* _What to work on_
Copy verbatim the material from its first line to the line that holds "bs).cfg = s.cfg := rfl", including that line.

* _Given entries_
BEGIN

-- ==== Sys2Proof/Laws/State.lean ====
section
/-! SUPPORT. One lemma per field of State for each named update of Machine/Ops.lean: what the update leaves in that
field. -/

namespace Sys2Proof.Machine

variable (s : State)

/-! ### deliver -/

@[simp] theorem State.deliver_cfg (bs : List Byte) : (s.deliver bs).cfg = s.cfg := rfl
@[simp] theorem State.deliver_ie (bs : List Byte) : (s.deliver bs).ie = s.ie := rfl
@[simp] theorem State.deliver_status (bs : List Byte) : (s.deliver bs).status = s.status := rfl
@[simp] theorem State.deliver_inLen (bs : List Byte) : (s.deliver bs).inLen = s.inLen := rfl
@[simp] theorem State.deliver_outLen (bs : List Byte) : (s.deliver bs).outLen = BitVec.ofNat 32 bs.length := rfl
@[simp] theorem State.deliver_frameHdr (bs : List Byte) : (s.deliver bs).frameHdr = s.frameHdr := rfl
@[simp] theorem State.deliver_payloadLen (bs : List Byte) : (s.deliver bs).payloadLen = s.payloadLen := rfl
@[simp] theorem State.deliver_maskKey (bs : List Byte) : (s.deliver bs).maskKey = s.maskKey := rfl
@[simp] theorem State.deliver_wireLen (bs : List Byte) : (s.deliver bs).wireLen = s.wireLen := rfl
@[simp] theorem State.deliver_digest (bs : List Byte) : (s.deliver bs).digest = s.digest := rfl
@[simp] theorem State.deliver_ibuf (bs : List Byte) : (s.deliver bs).ibuf = s.ibuf := rfl
@[simp] theorem State.deliver_obuf (bs : List Byte) : (s.deliver bs).obuf = s.obuf.write 0 bs := rfl
@[simp] theorem State.deliver_inflight (bs : List Byte) : (s.deliver bs).inflight = s.inflight := rfl
@[simp] theorem State.deliver_host (bs : List Byte) : (s.deliver bs).host = s.host := rfl
@[simp] theorem State.deliver_sched (bs : List Byte) : (s.deliver bs).sched = s.sched := rfl
@[simp] theorem State.deliver_resp (bs : List Byte) : (s.deliver bs).resp = s.resp := rfl
@[simp] theorem State.deliver_draws (bs : List Byte) : (s.deliver bs).draws = s.draws := rfl
@[simp] theorem State.deliver_obufEpoch (bs : List Byte) : (s.deliver bs).obufEpoch = s.obufEpoch := rfl
@[simp] theorem State.deliver_ibufEpoch (bs : List Byte) : (s.deliver bs).ibufEpoch = s.ibufEpoch := rfl

/-! ### issue -/

@[simp] theorem State.issue_cfg (w : Word) : (s.issue w).cfg = s.cfg := rfl
@[simp] theorem State.issue_ie (w : Word) : (s.issue w).ie = s.ie := rfl
@[simp] theorem State.issue_status (w : Word) : (s.issue w).status = s.status.issued := rfl
@[simp] theorem State.issue_inLen (w : Word) : (s.issue w).inLen = s.inLen := rfl
@[simp] theorem State.issue_outLen (w : Word) : (s.issue w).outLen = s.outLen := rfl
@[simp] theorem State.issue_frameHdr (w : Word) : (s.issue w).frameHdr = s.frameHdr := rfl
@[simp] theorem State.issue_payloadLen (w : Word) : (s.issue w).payloadLen = s.payloadLen := rfl
@[simp] theorem State.issue_maskKey (w : Word) : (s.issue w).maskKey = s.maskKey := rfl
@[simp] theorem State.issue_wireLen (w : Word) : (s.issue w).wireLen = s.wireLen := rfl
@[simp] theorem State.issue_digest (w : Word) : (s.issue w).digest = s.digest := rfl
@[simp] theorem State.issue_ibuf (w : Word) : (s.issue w).ibuf = s.ibuf := rfl
@[simp] theorem State.issue_obuf (w : Word) : (s.issue w).obuf = s.obuf := rfl
@[simp] theorem State.issue_inflight (w : Word) : (s.issue w).inflight = some w := rfl
@[simp] theorem State.issue_host (w : Word) : (s.issue w).host = s.host := rfl
@[simp] theorem State.issue_sched (w : Word) : (s.issue w).sched = s.sched := rfl
@[simp] theorem State.issue_resp (w : Word) : (s.issue w).resp = s.resp := rfl
@[simp] theorem State.issue_draws (w : Word) : (s.issue w).draws = s.draws := rfl
@[simp] theorem State.issue_obufEpoch (w : Word) : (s.issue w).obufEpoch = s.obufEpoch := rfl
@[simp] theorem State.issue_ibufEpoch (w : Word) : (s.issue w).ibufEpoch = s.ibufEpoch := rfl

/-! ### finish -/

@[simp] theorem State.finish_cfg (e : ErrCode) (u : Bool) : (s.finish e u).cfg = s.cfg := rfl
@[simp] theorem State.finish_ie (e : ErrCode) (u : Bool) : (s.finish e u).ie = s.ie := rfl
@[simp] theorem State.finish_status (e : ErrCode) (u : Bool) : (s.finish e u).status = s.status.completed e u := rfl
@[simp] theorem State.finish_inLen (e : ErrCode) (u : Bool) : (s.finish e u).inLen = s.inLen := rfl
@[simp] theorem State.finish_outLen (e : ErrCode) (u : Bool) : (s.finish e u).outLen = s.outLen := rfl
@[simp] theorem State.finish_frameHdr (e : ErrCode) (u : Bool) : (s.finish e u).frameHdr = s.frameHdr := rfl
@[simp] theorem State.finish_payloadLen (e : ErrCode) (u : Bool) : (s.finish e u).payloadLen = s.payloadLen := rfl
@[simp] theorem State.finish_maskKey (e : ErrCode) (u : Bool) : (s.finish e u).maskKey = s.maskKey := rfl
@[simp] theorem State.finish_wireLen (e : ErrCode) (u : Bool) : (s.finish e u).wireLen = s.wireLen := rfl
@[simp] theorem State.finish_digest (e : ErrCode) (u : Bool) : (s.finish e u).digest = s.digest := rfl
@[simp] theorem State.finish_ibuf (e : ErrCode) (u : Bool) : (s.finish e u).ibuf = s.ibuf := rfl
@[simp] theorem State.finish_obuf (e : ErrCode) (u : Bool) : (s.finish e u).obuf = s.obuf := rfl
@[simp] theorem State.finish_inflight (e : ErrCode) (u : Bool) : (s.finish e u).inflight = none := rfl
@[simp] theorem State.finish_host (e : ErrCode) (u : Bool) : (s.finish e u).host = s.host := rfl
@[simp] theorem State.finish_sched (e : ErrCode) (u : Bool) : (s.finish e u).sched = s.sched := rfl
@[simp] theorem State.finish_resp (e : ErrCode) (u : Bool) : (s.finish e u).resp = s.resp := rfl
@[simp] theorem State.finish_draws (e : ErrCode) (u : Bool) : (s.finish e u).draws = s.draws + 1 := rfl
@[simp] theorem State.finish_obufEpoch (e : ErrCode) (u : Bool) : (s.finish e u).obufEpoch = s.obufEpoch := rfl
@[simp] theorem State.finish_ibufEpoch (e : ErrCode) (u : Bool) : (s.finish e u).ibufEpoch = s.ibufEpoch := rfl

/-! ### acknowledge -/

@[simp] theorem State.acknowledge_cfg (v : Word) : (s.acknowledge v).cfg = s.cfg := rfl
@[simp] theorem State.acknowledge_ie (v : Word) : (s.acknowledge v).ie = s.ie := rfl
@[simp] theorem State.acknowledge_status (v : Word) : (s.acknowledge v).status = s.status.w1c v := rfl
@[simp] theorem State.acknowledge_inLen (v : Word) : (s.acknowledge v).inLen = s.inLen := rfl
@[simp] theorem State.acknowledge_outLen (v : Word) : (s.acknowledge v).outLen = s.outLen := rfl
@[simp] theorem State.acknowledge_frameHdr (v : Word) : (s.acknowledge v).frameHdr = s.frameHdr := rfl
@[simp] theorem State.acknowledge_payloadLen (v : Word) : (s.acknowledge v).payloadLen = s.payloadLen := rfl
@[simp] theorem State.acknowledge_maskKey (v : Word) : (s.acknowledge v).maskKey = s.maskKey := rfl
@[simp] theorem State.acknowledge_wireLen (v : Word) : (s.acknowledge v).wireLen = s.wireLen := rfl
@[simp] theorem State.acknowledge_digest (v : Word) : (s.acknowledge v).digest = s.digest := rfl
@[simp] theorem State.acknowledge_ibuf (v : Word) : (s.acknowledge v).ibuf = s.ibuf := rfl
@[simp] theorem State.acknowledge_obuf (v : Word) : (s.acknowledge v).obuf = s.obuf := rfl
@[simp] theorem State.acknowledge_inflight (v : Word) : (s.acknowledge v).inflight = s.inflight := rfl
@[simp] theorem State.acknowledge_host (v : Word) : (s.acknowledge v).host = s.host := rfl
@[simp] theorem State.acknowledge_sched (v : Word) : (s.acknowledge v).sched = s.sched := rfl
@[simp] theorem State.acknowledge_resp (v : Word) : (s.acknowledge v).resp = s.resp := rfl
@[simp] theorem State.acknowledge_draws (v : Word) : (s.acknowledge v).draws = s.draws := rfl
@[simp] theorem State.acknowledge_obufEpoch (v : Word) : (s.acknowledge v).obufEpoch = s.obufEpoch := rfl
@[simp] theorem State.acknowledge_ibufEpoch (v : Word) : (s.acknowledge v).ibufEpoch = s.ibufEpoch := rfl

/-! ### overrun -/

@[simp] theorem State.overrun_cfg : (s.overrun).cfg = s.cfg := rfl
@[simp] theorem State.overrun_ie : (s.overrun).ie = s.ie := rfl
@[simp] theorem State.overrun_status : (s.overrun).status = { s.status with ovr := true } := rfl
@[simp] theorem State.overrun_inLen : (s.overrun).inLen = s.inLen := rfl
@[simp] theorem State.overrun_outLen : (s.overrun).outLen = s.outLen := rfl
@[simp] theorem State.overrun_frameHdr : (s.overrun).frameHdr = s.frameHdr := rfl
@[simp] theorem State.overrun_payloadLen : (s.overrun).payloadLen = s.payloadLen := rfl
@[simp] theorem State.overrun_maskKey : (s.overrun).maskKey = s.maskKey := rfl
@[simp] theorem State.overrun_wireLen : (s.overrun).wireLen = s.wireLen := rfl
@[simp] theorem State.overrun_digest : (s.overrun).digest = s.digest := rfl
@[simp] theorem State.overrun_ibuf : (s.overrun).ibuf = s.ibuf := rfl
@[simp] theorem State.overrun_obuf : (s.overrun).obuf = s.obuf := rfl
@[simp] theorem State.overrun_inflight : (s.overrun).inflight = s.inflight := rfl
@[simp] theorem State.overrun_host : (s.overrun).host = s.host := rfl
@[simp] theorem State.overrun_sched : (s.overrun).sched = s.sched := rfl
@[simp] theorem State.overrun_resp : (s.overrun).resp = s.resp := rfl
@[simp] theorem State.overrun_draws : (s.overrun).draws = s.draws := rfl
@[simp] theorem State.overrun_obufEpoch : (s.overrun).obufEpoch = s.obufEpoch := rfl
@[simp] theorem State.overrun_ibufEpoch : (s.overrun).ibufEpoch = s.ibufEpoch := rfl

/-! ### resetRegisters -/

@[simp] theorem State.resetRegisters_cfg : (s.resetRegisters).cfg = s.cfg := rfl
@[simp] theorem State.resetRegisters_ie : (s.resetRegisters).ie = false := rfl
@[simp] theorem State.resetRegisters_status : (s.resetRegisters).status = Status.zero := rfl
@[simp] theorem State.resetRegisters_inLen : (s.resetRegisters).inLen = 0 := rfl
@[simp] theorem State.resetRegisters_outLen : (s.resetRegisters).outLen = 0 := rfl
@[simp] theorem State.resetRegisters_frameHdr : (s.resetRegisters).frameHdr = 0 := rfl
@[simp] theorem State.resetRegisters_payloadLen : (s.resetRegisters).payloadLen = 0 := rfl
@[simp] theorem State.resetRegisters_maskKey : (s.resetRegisters).maskKey = 0 := rfl
@[simp] theorem State.resetRegisters_wireLen : (s.resetRegisters).wireLen = 0 := rfl
@[simp] theorem State.resetRegisters_digest : (s.resetRegisters).digest = Digest.zero := rfl
@[simp] theorem State.resetRegisters_ibuf : (s.resetRegisters).ibuf = s.ibuf := rfl
@[simp] theorem State.resetRegisters_obuf : (s.resetRegisters).obuf = s.obuf := rfl
@[simp] theorem State.resetRegisters_inflight : (s.resetRegisters).inflight = none := rfl
@[simp] theorem State.resetRegisters_host : (s.resetRegisters).host = s.host := rfl
@[simp] theorem State.resetRegisters_sched : (s.resetRegisters).sched = s.sched := rfl
@[simp] theorem State.resetRegisters_resp : (s.resetRegisters).resp = s.resp := rfl
@[simp] theorem State.resetRegisters_draws : (s.resetRegisters).draws = s.draws := rfl
@[simp] theorem State.resetRegisters_obufEpoch : (s.resetRegisters).obufEpoch = s.obufEpoch := rfl
@[simp] theorem State.resetRegisters_ibufEpoch : (s.resetRegisters).ibufEpoch = s.ibufEpoch := rfl

/-! ### obufLost -/

@[simp] theorem State.obufLost_cfg : (s.obufLost).cfg = s.cfg := rfl
@[simp] theorem State.obufLost_ie : (s.obufLost).ie = s.ie := rfl
@[simp] theorem State.obufLost_status : (s.obufLost).status = s.status := rfl
@[simp] theorem State.obufLost_inLen : (s.obufLost).inLen = s.inLen := rfl
@[simp] theorem State.obufLost_outLen : (s.obufLost).outLen = s.outLen := rfl
@[simp] theorem State.obufLost_frameHdr : (s.obufLost).frameHdr = s.frameHdr := rfl
@[simp] theorem State.obufLost_payloadLen : (s.obufLost).payloadLen = s.payloadLen := rfl
@[simp] theorem State.obufLost_maskKey : (s.obufLost).maskKey = s.maskKey := rfl
@[simp] theorem State.obufLost_wireLen : (s.obufLost).wireLen = s.wireLen := rfl
@[simp] theorem State.obufLost_digest : (s.obufLost).digest = s.digest := rfl
@[simp] theorem State.obufLost_ibuf : (s.obufLost).ibuf = s.ibuf := rfl
@[simp] theorem State.obufLost_obuf : (s.obufLost).obuf = [] := rfl
@[simp] theorem State.obufLost_inflight : (s.obufLost).inflight = s.inflight := rfl
@[simp] theorem State.obufLost_host : (s.obufLost).host = s.host := rfl
@[simp] theorem State.obufLost_sched : (s.obufLost).sched = s.sched := rfl
@[simp] theorem State.obufLost_resp : (s.obufLost).resp = s.resp := rfl
@[simp] theorem State.obufLost_draws : (s.obufLost).draws = s.draws + 1 := rfl
@[simp] theorem State.obufLost_obufEpoch : (s.obufLost).obufEpoch = s.draws := rfl
@[simp] theorem State.obufLost_ibufEpoch : (s.obufLost).ibufEpoch = s.ibufEpoch := rfl

/-! ### hardwareReset -/

@[simp] theorem State.hardwareReset_cfg : (s.hardwareReset).cfg = s.cfg := rfl
@[simp] theorem State.hardwareReset_ie : (s.hardwareReset).ie = false := rfl
@[simp] theorem State.hardwareReset_status : (s.hardwareReset).status = Status.zero := rfl
@[simp] theorem State.hardwareReset_inLen : (s.hardwareReset).inLen = 0 := rfl
@[simp] theorem State.hardwareReset_outLen : (s.hardwareReset).outLen = 0 := rfl
@[simp] theorem State.hardwareReset_frameHdr : (s.hardwareReset).frameHdr = 0 := rfl
@[simp] theorem State.hardwareReset_payloadLen : (s.hardwareReset).payloadLen = 0 := rfl
@[simp] theorem State.hardwareReset_maskKey : (s.hardwareReset).maskKey = 0 := rfl
@[simp] theorem State.hardwareReset_wireLen : (s.hardwareReset).wireLen = 0 := rfl
@[simp] theorem State.hardwareReset_digest : (s.hardwareReset).digest = Digest.zero := rfl
@[simp] theorem State.hardwareReset_ibuf : (s.hardwareReset).ibuf = [] := rfl
@[simp] theorem State.hardwareReset_obuf : (s.hardwareReset).obuf = [] := rfl
@[simp] theorem State.hardwareReset_inflight : (s.hardwareReset).inflight = none := rfl
@[simp] theorem State.hardwareReset_host : (s.hardwareReset).host = s.host := rfl
@[simp] theorem State.hardwareReset_sched : (s.hardwareReset).sched = s.sched := rfl
@[simp] theorem State.hardwareReset_resp : (s.hardwareReset).resp = s.resp := rfl
@[simp] theorem State.hardwareReset_draws : (s.hardwareReset).draws = s.draws + 1 := rfl
@[simp] theorem State.hardwareReset_obufEpoch : (s.hardwareReset).obufEpoch = s.draws := rfl
@[simp] theorem State.hardwareReset_ibufEpoch : (s.hardwareReset).ibufEpoch = s.draws := rfl

/-! ### STATUS -/

variable (st : Status)

@[simp] theorem Status.issued_done : st.issued.done = false := rfl
@[simp] theorem Status.issued_uopc : st.issued.uopc = false := rfl
@[simp] theorem Status.issued_ovr : st.issued.ovr = st.ovr := rfl
@[simp] theorem Status.issued_err : st.issued.err = .none := rfl
@[simp] theorem Status.completed_done (e : ErrCode) (u : Bool) : (st.completed e u).done = true := rfl
@[simp] theorem Status.completed_uopc (e : ErrCode) (u : Bool) : (st.completed e u).uopc = u := rfl
@[simp] theorem Status.completed_ovr (e : ErrCode) (u : Bool) : (st.completed e u).ovr = st.ovr := rfl
@[simp] theorem Status.completed_err (e : ErrCode) (u : Bool) : (st.completed e u).err = e := rfl
@[simp] theorem Status.w1c_done (v : Word) : (st.w1c v).done = (st.done && !v.getLsbD 1) := rfl
@[simp] theorem Status.w1c_uopc (v : Word) : (st.w1c v).uopc = st.uopc := rfl
@[simp] theorem Status.w1c_ovr (v : Word) : (st.w1c v).ovr = (st.ovr && !v.getLsbD 3) := rfl
@[simp] theorem Status.w1c_err (v : Word) : (st.w1c v).err = st.err := rfl
@[simp] theorem Status.zero_done : Status.zero.done = false := rfl
@[simp] theorem Status.zero_uopc : Status.zero.uopc = false := rfl
@[simp] theorem Status.zero_ovr : Status.zero.ovr = false := rfl
@[simp] theorem Status.zero_err : Status.zero.err = .none := rfl

/-! ### BUSY -/

theorem State.busy_eq : s.busy = s.inflight.isSome := rfl
@[simp] theorem State.issue_busy (w : Word) : (s.issue w).busy = true := rfl
@[simp] theorem State.finish_busy (e : ErrCode) (u : Bool) : (s.finish e u).busy = false := rfl
@[simp] theorem State.overrun_busy : s.overrun.busy = s.busy := rfl
@[simp] theorem State.acknowledge_busy (v : Word) : (s.acknowledge v).busy = s.busy := rfl
@[simp] theorem State.resetRegisters_busy : s.resetRegisters.busy = false := rfl

end Sys2Proof.Machine
end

END

* _Result for this exercise_
-- ==== Sys2Proof/Laws/State.lean ====
section
/-! SUPPORT. One lemma per field of State for each named update of Machine/Ops.lean: what the update leaves in that
field. -/

namespace Sys2Proof.Machine

variable (s : State)

/-! ### deliver -/

@[simp] theorem State.deliver_cfg (bs : List Byte) : (s.deliver bs).cfg = s.cfg := rfl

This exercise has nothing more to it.